◆ ACTION ITEM
Please repeat the lines below exactly. Begin with the line containing "unfold State.serve; rw [h]; simp only [he];" and go on through the line containing "some r => simp".

___ MATERIAL SUPPLIED

-- ==== Sys2Proof/Certificates/Slice0/Obligations.lean ====
section
/-!
DEFINITION. Certificates/Slice0/Obligations.lean: the statements for the provers, from the numbered rules of spec/. A next state
written `{ s with … }` says at once what an instruction changes and that everything else is unchanged (its frame).
-/

open Sys2Proof Sys2Proof.Machine

/-! ## U1, the CRC engine (spec/40_crc.md) -/

/-- R91: the accumulator starts at 0xFFFF; each byte is XORed into its low byte, then eight rounds of "if the low bit is set,
shift right and XOR with polynomial 0xA001, else shift right". -/
def Obligations.Crc16RunsEightRoundsPerByte : Prop :=
  crc16 [] = 0xFFFF#16 ∧
  ∀ (s : List Byte) (b : Byte),
    crc16 (s ++ [b]) =
      (fun a : Word => if a.getLsbD 0 = true then (a >>> 1) ^^^ 0xA001#16 else a >>> 1)^[8]
        (crc16 s ^^^ b.setWidth 16)

/-- R95: the CRC of a sequence followed by its own CRC, low byte first, is 0; and no other two bytes give 0, so testing
`crc16(adu) == 0` and comparing the CRC field accept the same ADUs (a rule the spec marks as derived from R91 and R94). -/
def Obligations.Crc16IsZeroExactlyOnSealedSequences : Prop :=
  ∀ (s : List Byte) (x y : Byte),
    crc16 (s ++ [x, y]) = 0x0000#16 ↔ x = lo8 (crc16 s) ∧ y = hi8 (crc16 s)

/-- The vectors of spec/95_test_vectors.md section 2 that any reader can check against published values (R93, R97). -/
def Obligations.Crc16OfKnownMessages : Prop :=
  crc16 [] = 0xFFFF#16 ∧ crc16 [0x00#8] = 0x40BF#16 ∧ crc16 [0x00#8, 0x00#8] = 0xB001#16 ∧
  crc16 [0x31#8, 0x32#8, 0x33#8, 0x34#8, 0x35#8, 0x36#8, 0x37#8, 0x38#8, 0x39#8] = 0x4B37#16 ∧
  crc16 [0x01#8, 0x03#8, 0x00#8, 0x00#8, 0x00#8, 0x01#8] = 0x0A84#16

/-- R90: CRC16 answers the CRC of its bytes, of any number, in every state, and changes nothing else. -/
def Obligations.Crc16CommandAnswersTheCrc : Prop :=
  ∀ (data : List Byte) (s : State),
    exec (.crc16 data) s = .next { s with out := .crc (crc16 data) }

/-! ## U3, the request encoder (spec/41_encoder.md) -/

/-- R102, R103, R104, R105, R107: the descriptor forms whose body is the quantity field as it stands give status OK and the
8-byte ADU, CRC low byte first; every address and quantity is encoded, and a payload makes no difference. Both the row and the
whole command are stated. -/
def Obligations.EncodeQuantityForms : Prop :=
  ∀ (f : Descriptor) (s : State) (fc : Byte) (i : Instr),
    (fc, i) ∈ [(0x01#8, Instr.encRC f.unit f.address f.quantity), (0x02#8, Instr.encRDI f.unit f.address f.quantity),
      (0x03#8, Instr.encRHR f.unit f.address f.quantity), (0x04#8, Instr.encRIR f.unit f.address f.quantity),
      (0x06#8, Instr.encWSR f.unit f.address f.quantity)] →
    let front := [f.unit, fc, hi8 f.address, lo8 f.address, hi8 f.quantity, lo8 f.quantity]
    let t : State := { s with out := .reply .ok (front ++ [lo8 (crc16 front), hi8 (crc16 front)]) }
    exec i s = .next t ∧ (f.fc = fc → exec (.encode f) s = .next t)

/-- R106: ENC.WSC writes 0xFF00 for every nonzero quantity and 0x0000 for zero. -/
def Obligations.EncodeSingleCoilForm : Prop :=
  ∀ (f : Descriptor) (s : State),
    let v : Byte := if f.quantity = 0x0000#16 then 0x00#8 else 0xFF#8
    let front := [f.unit, 0x05#8, hi8 f.address, lo8 f.address, v, 0x00#8]
    let t : State := { s with out := .reply .ok (front ++ [lo8 (crc16 front), hi8 (crc16 front)]) }
    exec (.encWSC f.unit f.address f.quantity) s = .next t ∧ (f.fc = 0x05#8 → exec (.encode f) s = .next t)

/-- R108, R109, R112: a multiple write gives INVALID_VALUE and no byte where the payload is absent, where its length is not the
derived byte count (on naturals), or where the ADU would exceed 256 bytes; else status OK and quantity, byte count,
`payload[0 .. bc-1]` unchanged (all of the payload, where it has the `payload_len` bytes of its type, R79), and the CRC. The
capacity test is the spec's own decision (D10). -/
def Obligations.EncodeMultipleWriteForms : Prop :=
  ∀ (f : Descriptor) (s : State) (fc : Byte) (bc : Nat) (i : Instr),
    (fc, bc, i) ∈
      [(0x0F#8, (f.quantity.toNat + 7) / 8, Instr.encWMC f.unit f.address f.quantity f.payload),
       (0x10#8, f.quantity.toNat * 2, Instr.encWMR f.unit f.address f.quantity f.payload)] →
    let front := [f.unit, fc, hi8 f.address, lo8 f.address, hi8 f.quantity, lo8 f.quantity, BitVec.ofNat 8 bc]
      ++ f.payload.bytes.take bc
    let t : State :=
      if f.payload.present = false ∨ f.payload.len.toNat ≠ bc ∨ 256 < 9 + bc then
        { s with out := .reply .invalidValue [] }
      else { s with out := .reply .ok (front ++ [lo8 (crc16 front), hi8 (crc16 front)]) }
    exec i s = .next t ∧ (f.fc = fc → exec (.encode f) s = .next t)
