-- ==== Sys2Proof/Laws/Ops.lean ====
section
/-!
SUPPORT. Laws/Ops.lean: everything serving a request can do, said once.
-/

namespace Sys2Proof.Machine

/-- Serving a request answers a next state only with a store, and then either raises the status the rule raised or delivers
the sealed response with the store the rule gives. -/
theorem serve_cases {s t : State} {unit fc : Byte} {f : Store → Except Status (Store × List Byte)}
    (h : s.serve unit fc f = .next t) :
    ∃ st, s.store = some st ∧
      ((∃ e, f st = .error e ∧ t = s.emit (.reply e (s.exceptionAdu unit fc e))) ∨
       (∃ st' body, f st = .ok (st', body) ∧
          t = { s with store := some st', out := .reply .ok (sealAdu (unit :: fc :: body)) })) := by
  unfold State.serve at h
  split at h
  · cases h
  · rename_i st hst
    refine ⟨st, hst, ?_⟩
    split at h
    · rename_i e he
      exact .inl ⟨e, he, (Host.Outcome.next.inj h).symm⟩
    · rename_i st' body hb
      exact .inr ⟨st', body, hb, (Host.Outcome.next.inj h).symm⟩

/-- Without a store serving is refused (R213). -/
theorem serve_no_store {s : State} (h : s.store = none) (unit fc : Byte)
    (f : Store → Except Status (Store × List Byte)) : s.serve unit fc f = .refused .noStore := by
  unfold State.serve; rw [h]

/-- A rule that raises a status: the status and the exception ADU are the outputs, nothing else changes (R189). -/
theorem serve_error {s : State} {st : Store} (h : s.store = some st) {unit fc : Byte}
    {f : Store → Except Status (Store × List Byte)} {e : Status} (he : f st = .error e) :
    s.serve unit fc f = .next (s.emit (.reply e (s.exceptionAdu unit fc e))) := by
  unfold State.serve; rw [h]; simp only [he]; rfl

/-- A rule that succeeds: its store and its sealed response (R134). -/
theorem serve_ok {s : State} {st st' : Store} (h : s.store = some st) {unit fc : Byte} {body : List Byte}
    {f : Store → Except Status (Store × List Byte)} (hf : f st = .ok (st', body)) :
    s.serve unit fc f
      = .next { s with store := some st', out := .reply .ok (sealAdu (unit :: fc :: body)) } := by
  unfold State.serve; rw [h]; simp only [hf]

/-- The exception ADU has 5 bytes or none (R72, R141). -/
theorem exceptionAdu_length (s : State) (unit fc : Byte) (e : Status) :
    (s.exceptionAdu unit fc e).length = 0 ∨ (s.exceptionAdu unit fc e).length = 5 := by
  unfold State.exceptionAdu
  split
  · split
    · right; simp
    · left; rfl
  · left; rfl

/-- With the option off there is no exception ADU (R135). -/
theorem exceptionAdu_off (s : State) (h : s.excAduEn = false) (unit fc : Byte) (e : Status) :
    s.exceptionAdu unit fc e = [] := by
  simp [State.exceptionAdu, h]

end Sys2Proof.Machine
end

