-- ==== Sys2Proof/Laws/Step.lean ====
section
/-!
SUPPORT. Laws/Step.lean: everything a step and PROCESS can do, said once, so that an invariant is a short case analysis.
-/

namespace Sys2Proof.Machine

/-- What the decoder accepts is what the command resolves to, and nothing was wrong with the command. -/
theorem decode_eq_ok_iff {c : Command} {i : Instr} : decode c = .ok i ↔ rejection? c = none ∧ i = resolve c := by
  unfold decode
  cases rejection? c with
  | none => simp [eq_comm]
  | some r => simp

/-- A step that answers a next state either waited, nothing pending, or ran the oldest command's instruction. -/
theorem step_cases {s t : State} (h : step s = .next t) :
    (s.pending = [] ∧ t = s) ∨
    ∃ c rest, s.pending = c :: rest ∧ rejection? c = none ∧ exec (resolve c) { s with pending := rest } = .next t := by
  unfold step at h
  split at h
  · exact .inl ⟨by assumption, (Host.Outcome.next.inj h).symm⟩
  · rename_i c rest hp
    split at h
    · cases h
    · rename_i i hd
      obtain ⟨hr, rfl⟩ := decode_eq_ok_iff.mp hd
      exact .inr ⟨c, rest, hp, hr, h⟩

/-- A supported REQ row serves its function's rule. -/
theorem exec_reqRow {p : AduParts} {k : FunctionCode} (h : functionCode? p.fc = some k) (s : State) :
    exec (reqRow p) s = s.serve p.unit p.fc (serveRow k (parseBody p.body)) := by
  rw [reqRow, h]
  have := functionCode?_eq_some_iff.mp h
  cases k <;> rw [this] <;> rfl

/-- PROCESS that answers a next state: it had a store, and one of five things happened (R121, R122, R133, a rule's own error,
success). -/
theorem process_cases {req : List Byte} {s t : State} (h : exec (.process req) s = .next t) :
    ∃ st, s.store = some st ∧
      ((req.length < 4 ∧ t = s.emit (.reply .invalidValue [])) ∨
       ∃ p : AduParts, req = p.bytes ∧
        ((crc16 p.covered ≠ p.crc ∧ t = s.emit (.reply .crcError [])) ∨
         (crc16 p.covered = p.crc ∧
          ((functionCode? p.fc = none ∧
              t = s.emit (.reply .unsupportedFunction (s.exceptionAdu p.unit p.fc .unsupportedFunction))) ∨
           ∃ k, functionCode? p.fc = some k ∧
            ((∃ e, serveRow k (parseBody p.body) st = .error e ∧
                t = s.emit (.reply e (s.exceptionAdu p.unit p.fc e))) ∨
             ∃ st' body, serveRow k (parseBody p.body) st = .ok (st', body) ∧
                t = { s with store := some st', out := .reply .ok (sealAdu (p.unit :: p.fc :: body)) }))))) := by
  cases hs : s.store with
  | none => simp [exec, execProcess, hs] at h
  | some st =>
    refine ⟨st, rfl, ?_⟩
    cases hp : splitAdu req with
    | none =>
      simp only [exec, execProcess, hs, hp] at h
      exact .inl ⟨splitAdu_eq_none_iff.mp hp, (Host.Outcome.next.inj h).symm⟩
    | some p =>
      obtain rfl := splitAdu_eq_some_iff.mp hp
      refine .inr ⟨p, rfl, ?_⟩
      by_cases hc : crc16 p.covered = p.crc
      · refine .inr ⟨hc, ?_⟩
        have h' : exec (reqRow p) s = .next t := by
          rw [← h]
          simp only [exec, execProcess, hs, splitAdu_bytes, ne_eq, hc, not_true_eq_false, if_false, reqRow]
          cases functionCode? p.fc with
          | none => rfl
          | some k => cases k <;> rfl
        cases hk : functionCode? p.fc with
        | none =>
          rw [reqRow, hk] at h'
          have h' : s.serve p.unit p.fc (fun _ => .error .unsupportedFunction) = .next t := h'
          obtain ⟨st₂, hs₂, ⟨e, he, rfl⟩ | ⟨st', body, hb, -⟩⟩ := serve_cases h'
          · cases he; exact .inl ⟨rfl, rfl⟩
          · cases hb
        | some k =>
          rw [exec_reqRow hk] at h'
          obtain ⟨st₂, hs₂, hr⟩ := serve_cases h'
          rw [hs] at hs₂; cases hs₂
          exact .inr ⟨k, rfl, hr⟩
      · simp only [exec, execProcess, hs, splitAdu_bytes, ne_eq, hc, not_false_eq_true, if_true] at h
        exact .inl ⟨hc, (Host.Outcome.next.inj h).symm⟩

end Sys2Proof.Machine
end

______

◆ TASK RESPONSE
  unfold State.serve; rw [h]; simp only [he]; rfl

/-- A rule that succeeds: its store and its sealed response (R134). -/
theorem serve_ok {s : State} {st st' : Store} (h : s.store = some st) {unit fc : Byte} {body : List Byte}
    {f : Store → Except Status (Store × List Byte)} (hf : f st = .ok (st', body)) :
    s.serve unit fc f
      = .next { s with store := some st', out := .reply .ok (sealAdu (unit :: fc :: body)) } := by
  unfold State.serve; rw [h]; simp only [hf]

/-- The exception ADU has 5 bytes or none (R72, R141). -/
theorem exceptionAdu_length (s : State) (unit fc : Byte) (e : Status) :
    (s.exceptionAdu unit fc e).length = 0 ∨ (s.exceptionAdu unit fc e).length = 5 := by
  unfold State.exceptionAdu
  split
  · split
    · right; simp
    · left; rfl
  · left; rfl

/-- With the option off there is no exception ADU (R135). -/
theorem exceptionAdu_off (s : State) (h : s.excAduEn = false) (unit fc : Byte) (e : Status) :
    s.exceptionAdu unit fc e = [] := by
  simp [State.exceptionAdu, h]

end Sys2Proof.Machine
end

-- ==== Sys2Proof/Laws/Step.lean ====
section
/-!
SUPPORT. Laws/Step.lean: everything a step and PROCESS can do, said once, so that an invariant is a short case analysis.
-/

namespace Sys2Proof.Machine

/-- What the decoder accepts is what the command resolves to, and nothing was wrong with the command. -/
theorem decode_eq_ok_iff {c : Command} {i : Instr} : decode c = .ok i ↔ rejection? c = none ∧ i = resolve c := by
  unfold decode
  cases rejection? c with
  | none => simp [eq_comm]
  | some r => simp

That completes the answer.